Experimental program
Comparison scheme
Effect test

Embodiment 1

[0225] Example 1: Upregulation of chemokines and their receptors in inflammatory diseases

[0226] Materials and methods

[0227]The protein sequences of the chemokines used herein are recorded in NIH-NCBI GenBank as follows: (1) CXCR1 (ACCESSION #NP 000625), (2) CXCR2 (ACCESSION #NP 001548), (3) CXCL1 (ACCESSION #NP001502), (4) CXCL2 (ACCESSION#NP 002080), (5) CXCL3 (ACCESSION#NP 002081), (6) CXCL5 (ACCESSION#NP002985), (7) CXCL6 (ACCESSION#NP 002984), (8) CXCL7 (ACCESSION# NP 002695), (9) CXCL8 (IL-8, ACCESSION#NP 000575), (10) CXCR4 (ACCESSION#NP 003458), (11) CXCL12 (ACCESSION#NP 000600), (12) CXCR5A (ACCESSION#NP 116743 ), (13) CXCR5B (ACCESSION#NP001707), (14) CXCL13 (ACCESSION#NP 006410), (15) CXCR6 (ACCESSION#NP 006555), (16) CXCL16 (ACCESSION#NP 071342), (17) CCL16 ( ACCESSION#NP 004581), (18)CCL25(ACCESSION#NP_005616.2), (19)CCL25-1(ACCESSION#NP 005615), (20)CCL25-2(ACCESSION#NP683686), (21)CX3CR1(ACCESSION# NP 001328) and (22) CX3CL1 (ACCESSION #NP 002987).

...

Embodiment 2

[0245] Embodiment 2: IFN-γ, CXCL10, MIG, I-TAC, CXCR3 in murine animals mRNA expression in colitis

[0246] figure 1 The mRNA expression of IFN-γ, CXCL10, MIG, I-TAC and CXCR3 during murine colitis is shown.
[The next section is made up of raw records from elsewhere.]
/-- LINK_UP: training ends with all lanes locked and deskewed (R391). -/
def linkUp (d : Dev) : Dev :=
  if gf d TWIN_LSTAT.LST = 1 ∧ twinOn d = true then
    let d1 := pf (pf d TWIN_LSTAT.LST 2) TWIN_LSTAT.LOCK 0xF
    twinFollow (twinEvt (withTwin d1 fun x => { x with
      txSeq := 0, rxSeq := 255, gap := false, ackDue := false, nakDue := false, replay := [], cycOk := true, nextTime := d.now + 100000 }) 0)
  else d

/-- Length and second tap of the pseudo-random pattern that PAT selects: PRBS7, 15, 23, 31 (R412; log entry 187). -/
def prbsTaps (pat : Nat) : Nat × Nat := if pat = 0 then (7, 6) else if pat = 1 then (15, 14) else if pat = 2 then (23, 18) else (31, 28)

/-- The next `k` bits of the pattern from a register state. -/
def prbsBits (len tap : Nat) : Nat → Nat → List Bool
  | 0, _ => []
  | k + 1, r =>
    let b := r.testBit (len - 1) != r.testBit (tap - 1)
    b :: prbsBits len tap k ((r * 2 + b.toNat) % 2 ^ len)

/-- The first 16 octets of a lane's pattern, from the register of all ones. -/
def prbsOctets (pat : Nat) : List (BitVec 8) :=
  let bs := prbsBits (prbsTaps pat).1 (prbsTaps pat).2 128 (2 ^ (prbsTaps pat).1 - 1)
  (upTo 16).map fun i => BitVec.ofNat 8 ((upTo 8).foldl (fun n j => 2 * n + (bs.getD (8 * i + j) false).toNat) 0)

/-- What a lane sends under TWIN_TEST. -/
def prbsLane (d : Dev) (n : Nat) : List (BitVec 8) :=
  if gbit d TWIN_TEST.GEN n then prbsOctets (fld (rd d TWIN_TEST.at) (9 + 2 * n) (8 + 2 * n)) else []

/-- TWIN_TEST written: lanes held by PRBS take the link DOWN, a sending one carries its pattern; freed, it trains (R412). -/
def onTest (d : Dev) : Dev :=
  let held := fld (rd d TWIN_TEST.at) 3 0 ||| fld (rd d TWIN_TEST.at) 7 4
  let d1 := withTwin (pf d TWIN_LSTAT.TEST held) fun x =>
    if held = 0 then x
    else { x with lastTx := [], lanes := (upTo 4).map (prbsLane d) }
  if held ≠ 0 then pf (linkDown d1) TWIN_LSTAT.LST 0 else linkTrain d1

/-- PRBS_CHECKER_SYNC: a checking lane has received 32 bits without error; once in SYNC it counts errors (R412). -/
def prbsCheck (d : Dev) (lane errors : Nat) : Dev :=
  if gbit d TWIN_TEST.CHK lane then
    (if gb d (TWIN_PRBS.SYNC lane) then incF d (TWIN_PRBS.ERR lane) errors else pb d (TWIN_PRBS.SYNC lane) true)
  else d

/-! ### Receiving frames (R393, R394) -/

/-- Replay entries that an ASEQ covers are released. -/
def ackUpTo (d : Dev) (aseq : Nat) : Dev :=
  if d.twin.replay.any fun r => decide (r.seq = aseq) then
    withTwin d fun x => { x with replay := (x.replay.dropWhile fun r => decide (r.seq ≠ aseq)).drop 1 }
  else d

/-- A gap: one NAK is sent for it. -/
def gapFound (d : Dev) : Dev :=
  if d.twin.gap then d else withTwin d fun x => { x with gap := true, nakDue := true }

/-- A sequenced frame arrives: whether it is delivered. -/
def receive (d : Dev) (seq aseq : Nat) (lenOk : Bool) : Dev × Bool :=
  if !linkIsUp d || !twinOn d then (d, false)
  else if !lenOk then (gapFound d, false)
  else
    let d1 := ackUpTo d aseq
    if seq = (d.twin.rxSeq + 1) % 256 then
      (withTwin d1 fun x => { x with rxSeq := seq, gap := false, ackDue := true }, sst d != 4)
    else (gapFound d1, false)

/-- BAD_FRAME: a bad frame, or a good one out of order with its ASEQ. -/
def badFrame (d : Dev) (aseq : Option Nat) : Dev :=
  if !linkIsUp d || !twinOn d then d
  else gapFound (match aseq with
    | some a => ackUpTo d a
    | none => d)

def ackFrame (d : Dev) (aseq : Nat) : Dev := if linkIsUp d && twinOn d then ackUpTo d aseq else d
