-- ==== Sys2Proof/Machine/Modes.lean ====
section
/-!
DEFINITION. Operating modes (R18-R20, R472-R474): the transition table, what each block does at a change of SYS_MODE,
PARK entry and wake, and the transitions that hardware makes (loss of lock R23, vote policy R68, R71).
-/
namespace Sys2Proof.Machine

/-- RUN is open to software (R472): from CONFIG, and from RECOVERY alike. -/
def runOk (d : Dev) : Bool :=
  gb d MERID_STAT.LOCK && gb d MERID_STAT.CAL_OK && gb d PACE_STAT.HELD && roleOf d != 2

/-- The condition of a software transition to mode `m` that is not in force (R472). -/
def softOk (d : Dev) (m : Nat) : Bool :=
  let o := mode d
  if o = mStart ∨ o = mPark then false
  else if m = mConfig then true
  else if m = mRun then (o == mConfig || o == mRecovery) && runOk d
  else if m = mStandby then roleOf d == 2 && (o != mConfig || gb d (FOLIO_CTL.EN twinPage))
  else decide (m = mRecovery ∨ m = mPark)

/-- SYS_MODE and SYS_STAT take a transition; source 2034 pulses (R472, R478). -/
def modeTake (d : Dev) (m why : Nat) : Dev :=
  raiseEvt (pf (pf (pf (pf d SYS_MODE.MODE m) SYS_STAT.MODE m) SYS_STAT.PREV (mode d)) SYS_STAT.WHY why) 0 0

/-- Units that start again where conversion, sampling and timers are allowed: after START and after PARK (R94, R111, R229,
R318). -/
def blocksResume (d : Dev) : Dev :=
  let d1 := forUpTo 24 (fun u d => if gb d (FOLIO_CTL.EN (survPage u)) then survWake d u else d) d
  let d2 := forUpTo 4 (fun g d =>
    let d1 := if gb d (FOLIO_CTL.EN (sdfPage (4 * g))) then fdGroup (sdfWake d g) g else d
    if gb d1 (FOLIO_CTL.EN (contPage g)) then contEnable d1 g true else d1) d1
  let d3 := forUpTo 16 (fun u d => if gb d (FOLIO_CTL.EN (brngPage u)) then brngPeriodic d u else d) d2
  forUpTo 8 (fun c d => restartTimers d c) d3

/-- RECOVERY entry: guard gutters, engines to HOLD, release under RECREL (R157, R190, R403). -/
def enterRecovery (d : Dev) : Dev :=
  let d1 := forUpTo 64 (fun e d => travRecovery d e) (guardRecovery d)
  if roleOf d1 = 1 ∧ gb d1 TWIN_SCFG.RECREL then twinEvt (pf (pf d1 TWIN_ROLE.ROLE 2) TWIN_STAT.ROLE 2) 9 else d1

/-- The first stage of PARK entry (R474): power pins safe and OWN_OUT low, Formes stop (R149), engines follow (R199). Then a
flash operation in progress, the cores and the outstanding tags complete before SYS_MODE becomes PARK (R260, R361, R440). -/
def parkBegin (s : State) : State :=
  let d := ownUpdate { s.dev with rstc := { s.dev.rstc with parkEntry := true } }
  forUpTo 64 (fun e s => travPark e s) (setDev s (forUpTo 16 (fun f d => formePark d f) (firesPark d)))

/-- What PARK entry does to the other blocks (R28, R41, R46, R94, R127, R228, R318, R334, R498). -/
def enterPark (s : State) : State :=
  let s2 := parkBegin s
  let d3 := forUpTo 24 (fun u d => survStop d u) s2.dev
  let d4 := noMeasAll (forUpTo 4 (fun g d => contEnable (fdGroup (sdfEnable d g false) g) g false) d3)
  let d5 := forUpTo 16 (fun u d => brngPark d u) d4
  let d6 := forUpTo 8 (fun c d => withCore d c fun k => { k with timers := [] }) d5
  let d7 := withMerid (pb d6 MERID_STAT.CAL_OK false) fun m => { m with linesDone := [] }
  let d8 := lowerTo (withPace (pb d7 PACE_STAT.HELD false) fun p => { p with saved := gf d7 PACE_VCMD.VCMD, sampling := false }) (gf d7 PACE_VMIN.VMIN)
  let d9 := withCba (pb d8 CBA_STAT.WIDE false) fun c => { c with allow := 0, window := 0, used := 0, shares := [] }
  let da := { d9 with host := { d9.host with l1 := true }, rstc := { d9.rstc with wakeReq := false, parkEntry := false }
                      evc := { d9.evc with prev := rawLevels d9 } }
  -- a level source named by a wake register is caught at its level
  let db := forUpTo 8 (fun k d =>
    let sn := senseOf (srcWord d (gf d (EVC_WAKESRC.SRC k)))
    if sn = 1 ∨ sn = 2 then wakeSource d k (tabGet false d.evc.raw (gf d (EVC_WAKESRC.SRC k))) else d) da
  setDev s2 (if wakeAsked db then { db with rstc := { db.rstc with wakeReq := true } } else db)

/-- SYS_MODE leaves PARK (R28, R41, R127, R199, R318, R335, R468). -/
def leavePark (d : Dev) : Dev :=
  let d1 := evcWake { d with rstc := { d.rstc with wakeTick := d.now, wakeReq := false, parkRecovery := false, swdCount := 0, swdWarned := false }
                             host := { d.host with l1 := false } }
  let d2 := withMerid d1 fun m => { m with calFrom := d.now, linesDone := [] }
  let d3 := withCba d2 fun c => { c with window := 0, used := 0, nextWindow := d.now + 16 }
  let d4 := forUpTo 64 (fun e d => travWake d e) d3
  judgeAll d4 d.now fun _ => true

/-- SYS_MODE becomes `m`: the power pins first, then every block (R19, R20, R38, R46). -/
def setMode (s : State) (m why : Nat) : State :=
  let old := mode s.dev
  let wasAll := filtAll s.dev
  let d1 := allPadsFollow (modeTake s.dev m why)
  let d2 := if filtAll d1 && !wasAll then filtRestart d1 else d1
  let d3 := if m = mRun ∨ m = mStandby ∨ m = mRecovery then onPaceCtl (pb d2 PACE_CTL.MODE false) else d2
  let d4 := if old = mPark then leavePark d3 else d3
  let d5 := if (old = mPark ∨ old = mStart) ∧ m ≠ mPark then blocksResume d4 else d4
  let d6 := if m = mRecovery then enterRecovery d5 else d5
  let s7 := if m = mPark then enterPark (setDev s d6) else setDev s d6
  setDev s7 (twinMode s7.dev old)

/-- A matching SYS_MODE pair that names `m` (R472, R473): whether it is refused by mode. -/
def modeRefused (d : Dev) (m : Nat) : Bool :=
  mode d == mStart || (if d.rstc.parkEntry then m != mPark else m != mode d && !softOk d m)

/-- The pair is accepted: naming the mode in force changes nothing, and PARK begins its entry, which the end of the command
completes (`parkFinish`). While an entry waits PARK is the mode it names. -/
def softMode (s : State) (m : Nat) : State :=
  if m = mode s.dev ∨ s.dev.rstc.parkEntry = true then s
  else
    let d := s.dev
    let s1 := setDev s { d with rstc := { d.rstc with modeFrom := some ⟨d.now, rd d SYS_STAT.at, gb d PACE_CTL.MODE⟩ } }
    if m = mPark then parkBegin s1 else setMode s1 m 0

/-- The pair that was accepted in this very tick (R473). -/
def pairNow (d : Dev) : Option ModePair := d.rstc.modeFrom.filter fun p => decide (p.tick = d.now)
/-- The mode before a pair. -/
def ModePair.old (p : ModePair) : Nat := fld p.stat 3 0

/-- A hardware transition to RECOVERY in the tick of an accepted pair applies first, and the pair is judged again against
RECOVERY (R473): the mode it named follows RECOVERY, or RECOVERY stays with MODE_LOCK. -/
def recoveryFirst (why : Nat) (s : State) : State :=
  let m := mode s.dev
  let s0 := setDev s { s.dev with rstc := { s.dev.rstc with modeFrom := none } }
  if m = mRecovery then setDev s0 (pf s0.dev SYS_STAT.WHY why)
  else if m = mPark then setDev s0 (pf (enterRecovery s0.dev) SYS_STAT.PREV mRecovery)
  else
    let s1 := setMode s0 mRecovery why
    if softOk s1.dev m then setMode s1 m 0 else setDev s1 (modeLock s1.dev 0)

/-- Vote policy RECOVERY (R68, R71, R473). -/
def voteRecovery (s : State) : State :=
  let m := mode s.dev
  match pairNow s.dev with
  | some p =>
    if s.dev.rstc.parkEntry = false ∧ (p.old = mConfig ∨ p.old = mRun ∨ p.old = mStandby) then recoveryFirst 3 s
    else if m = mRecovery ∨ p.old = mRecovery then s
    else setMode s mRecovery 3
  | none =>
    if m = mPark then setDev s { s.dev with rstc := { s.dev.rstc with parkRecovery := true } }
    else if m = mStart ∨ m = mRecovery then s
    else setMode s mRecovery 3

/-- PACE at a fall of LOCK: SHORT once regulation runs, HELD with it (R34, R36). -/
def lockShort (d : Dev) : Dev :=
  if gb d PACE_STAT.REG then pb (setShort d true) PACE_STAT.HELD false else d

/-- LOCK falls in the tick in which a pair for RUN was accepted: RUN is refused, and the pair changes nothing but MODE_LOCK
(R472, R473). -/
def runRefused (p : ModePair) (s : State) : State :=
  let s1 := setMode s p.old 0
  let d1 := wr s1.dev SYS_STAT.at p.stat
  let d2 := if gb d1 PACE_CTL.MODE = p.fixed then d1 else onPaceCtl (pb d1 PACE_CTL.MODE p.fixed)
  setDev s1 (modeLock { d2 with rstc := { d2.rstc with modeFrom := none } } 0)

/-- SYS_MODE at a fall of LOCK: RUN becomes RECOVERY (R23); a pair of this tick is judged after it (R473). -/
def modeUnlock (s : State) : State :=
  match pairNow s.dev with
  | some p =>
    if s.dev.rstc.parkEntry = false ∧ p.old = mRun then recoveryFirst 2 s
    else if mode s.dev = mRun then (if p.old = mRun then setMode s mRecovery 2 else runRefused p s)
    else s
  | none => if mode s.dev = mRun then setMode s mRecovery 2 else s

/-- LOCK falls and the device acts by mode (R22, R23): in RUN the pins go safe and SYS_MODE becomes RECOVERY. A phase error
while LOCK is 0 begins the 100 µs anew. -/
def lockLossAct (s : State) : State :=
  if gb s.dev MERID_STAT.LOCK then modeUnlock (setDev s (notReadyCheck (lockShort (lockDown s.dev)))) else setDev s (lockDown s.dev)

/-- REF_LOSS: no reference edge for 400 tk: REF_OK falls with MERID_REFLOSS, and LOCK with it (R22, R47). -/
def refLossAct (s : State) : State :=
  if gb s.dev MERID_STAT.REF_OK then lockLossAct (setDev s (raiseEvt (pb s.dev MERID_STAT.REF_OK false) 3 2)) else s

/-- PARK_WAKE (R46, R71, R474): PACE restores its command and takes one sample, then SYS_MODE leaves PARK. -/
def parkWakeDue (d : Dev) : Bool := mode d == mPark && d.rstc.wakeReq
def parkWake (mons : List Nat) (s : State) : State :=
  if parkWakeDue s.dev then
    let d1 := lowerTo s.dev s.dev.pace.saved
    let d2 := paceSample (withPace d1 fun p => { p with sampling := true, nextSample := d1.now }) mons
    setMode (setDev s d2) (if d2.rstc.parkRecovery then mRecovery else mConfig) 6
  else s

end Sys2Proof.Machine
end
IL-10 reared from cages with a C57BL / 6 background - / -Mice were removed from the laminar flow barrier to naturally develop colitis. After sacrifice, total RNA was isolated from the colon or mesenteric lymph nodes of mice before the onset of colitis (sterile conditions, blank rectangular bars) and after colitis onset (filled rectangular bars). IFN-γ, IP-10, MIG, I-TAC and CXCR3 mRNA expression levels were determined following RT-PCT analysis capable of detecting greater than 20 copies of transcribed cDNA. exist figure 1 In, the Log of the transcript 10 Copies are expressed relative to the true copy of 18S rRNA.

[0247] Such as figure 1 showed that IL-10 in patients with colitis - / - Significant increases in CXCR3 and CXCL10 expression were observed in the inflame...

Embodiment 3

[0248] Example 3: Reception of CD45RB by adoptive transfer HI or CXCR3 + CD4 + T thin TCRβxδ - / - Histological analysis of IBD in mice

[0249] figure 2 Shows acceptance of CD45RB by adoptive transfer HI or CXCR3 + CD4 + TCRβxδ of T cells - / - Histological analysis of IBD in mice. CD45RB received from normal C57BL / 6 mice Lo - (Panel A), CD45RB Hi - (Panel B) or CXCR3 + -CD4 + TCRβxδ of T cells (Panel C) - / - 60X magnification of enteritis in mice. Transverse sections of the intestine showed differences in wall thickness, enlargement of the mucosal layer, crypt deformation, and leukocyte infiltration using hematoxylin-eosin stained 6 μm paraffin sections.

[0250] This analysis revealed that CXCR3, both composed of the CD45RB population, + CD4 + T cells in TCRβxδ - / - Induction of colitis was induced in mice (Panel C)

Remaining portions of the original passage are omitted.